Один раз, собрались все чудовища для того, чтобы сразу убить всех людей, которые всегда мешали им жить. Пришли с ними и другие страшные звери, — такие, какие теперь тоже не живут уже здесь; пришли и птицы, у которых крыло было больше вашего брата; пришли змеи, такие длинные, как поваленное ураганом дерево. Все они пришли, — чтобы убить людей, которые всегда убивали их, так же как и мы всегда убиваем наших чудовищ. Но люди узнали об этом. Они тоже собрались все вместе. Вот потому-то и была тогда по всему нашему лесу кровавая, долгая битва.
Ох, дети, как долго бились тогда враги и как тогда было страшно!
Бой уже начался, когда солнце вышло на небо, а окончился он только тогда, когда солнце ушло за высокие горы. И вот ночью испугались чудовища людской силы и в темноте, когда ничего не было видно, они оставили здесь своих убитых и потихоньку ушли далеко, далеко, вон в ту сторону. Но и люди тоже испугались чудовищ. Они тоже оставили здесь своих убитых и ушли далеко, далеко в другую сторону. С того дня и те и другие боятся приходить сюда и живут далеко отсюда, в разных сторонах земли.
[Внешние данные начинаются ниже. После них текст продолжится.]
/-- `RDREM` answers `REM` and writes nothing: 0 in `IDLE`, `LEN` after `START`, and after `BLK` the value less the bytes consumed
(`IDLE` and `BLK` in a state that meets the invariant of 10_state.md section 6, which the spec marks as derived); with `ARG` or `PAYLOAD` not 0 the word is
refused with `IllegalCommand` (45_status_commands.md). -/
def Obligations.RdremAnswersTheRemainingBytes : Prop :=
  (∀ (arg : BitVec 8) (payload : BitVec 64) (s : State), afterWord 0x22 arg payload s =
    if arg = 0 ∧ payload = 0 then exec .rdrem s else .next (refusedState .illegalCommand s)) ∧
  (∀ s : State, exec .rdrem s = .next { s with resp := dataResp s.rem }) ∧
  (∀ s : State, RegInv s → s.seq = .idle → exec .rdrem s = .next { s with resp := dataResp 0 }) ∧
  (∀ (m : BitVec 8) (len : BitVec 64) (s t : State), exec (.start m len) s = .next t → succeeded t →
    exec .rdrem t = .next { t with resp := dataResp len }) ∧
  (∀ (d : Block) (s t : State), RegInv s → exec (.blk d) s = .next t → succeeded t →
    exec .rdrem t = .next { t with resp := dataResp (BitVec.ofNat 64 (s.rem.toNat - min s.rem.toNat 8)) })

/-- R183: `CLRERR` sets `ERR` to 0, writes nothing else and answers `OK`; with `ARG` or `PAYLOAD` not 0 the word is refused with
`IllegalCommand` and `ERR` becomes 1. -/
def Obligations.ClrerrClearsTheErrorRecord : Prop :=
  (∀ (arg : BitVec 8) (payload : BitVec 64) (s : State), afterWord 0x23 arg payload s =
    if arg = 0 ∧ payload = 0 then exec .clrerr s else .next (refusedState .illegalCommand s)) ∧
  ∀ s : State, exec .clrerr s = .next { s with err := none, resp := okResp }

/-! ## Frames and what a command depends on -/

/-- The frame of every command: a successful one leaves every register outside its write set as it was, a refused one every
register but `ERR`; neither touches the host's coming moves (the table of 10_state.md section 8, which the spec marks as
derived). That the bits of `PREV` and `DOUT` stay after `ABORT` is the model's choice (log 7). -/
def Obligations.CommandsWriteOnlyTheirWriteSet : Prop :=
  ∀ (i : Instr) (s t : State), exec i s = .next t →
    t.script = s.script ∧
    (succeeded t → ∀ r, r ∉ writeSet i → sameReg s t r) ∧
    (¬ succeeded t → ∀ r, r ≠ .err → sameReg s t r)

/-- What a command reads: from two states that agree on its read set it gives the same response and, where it succeeds, the
same values in its write set (the table of 10_state.md section 8, which the spec marks as derived). So no command but `BLK`
depends on `KEY`, and none returns it. -/
def Obligations.CommandsDependOnlyOnTheirReadSet : Prop :=
  ∀ (i : Instr) (s t s' t' : State), (∀ r ∈ readSet i, sameReg s t r) → exec i s = .next s' → exec i t = .next t' →
    s'.resp = t'.resp ∧ (succeeded s' → ∀ r ∈ writeSet i, sameReg s' t' r)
Так и нет теперь здесь больших людей и больших чудовищ, только в земле лежат здесь их кости, которые может видеть всякий человек, если он…
Поднявшись порывистым движением с колен матери, девочка вдруг прервала ее рассказ. В глазах ребенка светилось какое-то беспокойство; она нервно поводила своей головкой, ноздри ее раздулись и она, как маленький зверек, беспокойно втягивала ими окружающий воздух.
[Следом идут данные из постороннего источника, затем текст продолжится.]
/-! ## `KVALID` and `IVVALID` (R22, R24) -/

theorem runs_kvalid (hr : Runs i s t) (hk : s.kvalid = true) : t.kvalid = true := by
  cases hr with
  | ldkey => rfl
  | _ => exact hk

theorem runs_ivvalid (hr : Runs i s t) (hiv : s.ivvalid = true) : t.ivvalid = true := by
  cases hr with
  | ldiv => rfl
  | _ => exact hiv

theorem runs_ldkey_kvalid {n : BitVec 8} {key : Block} (hr : Runs (.ldkey n key) s t) (hs : succeeded t) :
    t.kvalid = true := by
  cases hr with
  | refused => exact absurd hs (not_succeeded_raise _ _)
  | ldkey => rfl

theorem runs_ldiv_ivvalid {iv : Block} (hr : Runs (.ldiv iv) s t) (hs : succeeded t) : t.ivvalid = true := by
  cases hr with
  | refused => exact absurd hs (not_succeeded_raise _ _)
  | ldiv => rfl

theorem executeWord_keeps_valid (hx : executeWord w s = .next t) :
    (s.kvalid = true → t.kvalid = true) ∧ (s.ivvalid = true → t.ivvalid = true) := by
  obtain ⟨i, -, hexec⟩ | ⟨_, -, rfl⟩ := executeWord_cases hx
  · exact ⟨runs_kvalid (exec_runs hexec), runs_ivvalid (exec_runs hexec)⟩
  · exact ⟨id, id⟩

/-- The word of `START` in a mode that is not reserved runs `START`. -/
theorem afterWord_start {mode : BitVec 8} (hmode : mode ≤ 1#8) (len : BitVec 64) (s : State) :
    afterWord 0x10 mode len s = exec (.start mode len) s := by
  have hdecode : decode (mkCmd 0x10 mode len) = .command (.start mode len) := by
    simp [decodeFields, decodeStart_eq_command, hmode]
  rw [afterWord, step_present_command, executeWord_of_decode hdecode]

/-- Settles O25: the flags by the cases of a run, and the two refusals of `START` by its checks. -/
theorem validFlagsAreClearedByResetAlone : Obligations.ValidFlagsAreClearedByResetAlone := by
  refine ⟨fun s => ⟨_, step_present_reset s, rfl, rfl⟩, fun w s t hstep => ?_, fun mode len s hmode hidle => ?_⟩
  · rw [step_present_command] at hstep
    obtain ⟨hk, hiv⟩ := executeWord_keeps_valid hstep
    refine ⟨hk, hiv, fun n key hd hs => ?_, fun iv hd hs => ?_⟩
    · rw [executeWord_of_decode hd] at hstep
      exact runs_ldkey_kvalid (exec_runs hstep) hs
    · rw [executeWord_of_decode hd] at hstep
      exact runs_ldiv_ivvalid (exec_runs hstep) hs
  · have hle : mode ≤ 1#8 := hmode
    have hlt : ¬ 1#8 < mode := BitVec.not_lt.mpr hle
    rw [afterWord_start hle]
    refine ⟨fun hk => ?_, fun hk hiv => ?_⟩
    · rw [exec_of_refusal_some (e := .invalidKeyMaterial) (by simp [refusal, hlt, hidle, hk]),
        raise_eq_refusedState]
    · rw [exec_of_refusal_some (e := .missingIv) (by simp [refusal, hlt, hidle, hk, hiv]), raise_eq_refusedState]

/-! ## `ERR` (R31) -/

theorem exec_clrerr_err (h : exec .clrerr s = .next t) : t.err = none := by
  cases h
  rfl

/-- The only write set that holds `ERR` is that of `CLRERR`. -/
theorem err_notMem_writeSet (h : i ≠ .clrerr) : Reg.err ∉ writeSet i := by
  cases i <;> simp_all [writeSet]

/-- No check looks at `ERR`. -/
theorem wordRefusal_err (w : Cmd) (e : Option Exc) (s : State) : wordRefusal w { s with err := e } = wordRefusal w s := by
  cases hd : decode w with
  | command i =>
    rw [wordRefusal_of_command hd, wordRefusal_of_command hd]
    cases i <;> rfl
  | illegal d => rw [wordRefusal_of_illegal hd, wordRefusal_of_illegal hd]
В тот же миг беспокойство ее передалось и всем остальным.
Ганс в недоумении глядел на эту перемену, решительно не зная, чем можно было бы объяснить ее. У него мелькнула было мысль, что, может быть, это не более, как действие сказки, но, случайно взглянув на хозяина и его сына, он к удивлению своему увидел, что оба они, словно литые изваяния, неподвижно замерли в напряженных позах, а в глазах их холодным блеском стали светился недобрый, зловещий огонек. В немного приподнятой и отнесенной назад руке каждый из них сжимал по плоскому речному валуну, а взоры их были устремлены куда-то в одну и ту же точку.
Ганс чувствовал, что вокруг него происходит нечто странное, недоступное его европейскому пониманию и хотел было уже попросить объяснение, но едва он успел открыть рот, как хозяйка сильно сжала его руку и знаком предложила ему сохранить молчание. Совершенно ошеломленный всем этим и даже встревоженный, он все же как-то невольно покорился и по направлению глаз всех окружающих старался отыскать тот предмет, который был причиной такого необыкновенного состояния всей этой семьи.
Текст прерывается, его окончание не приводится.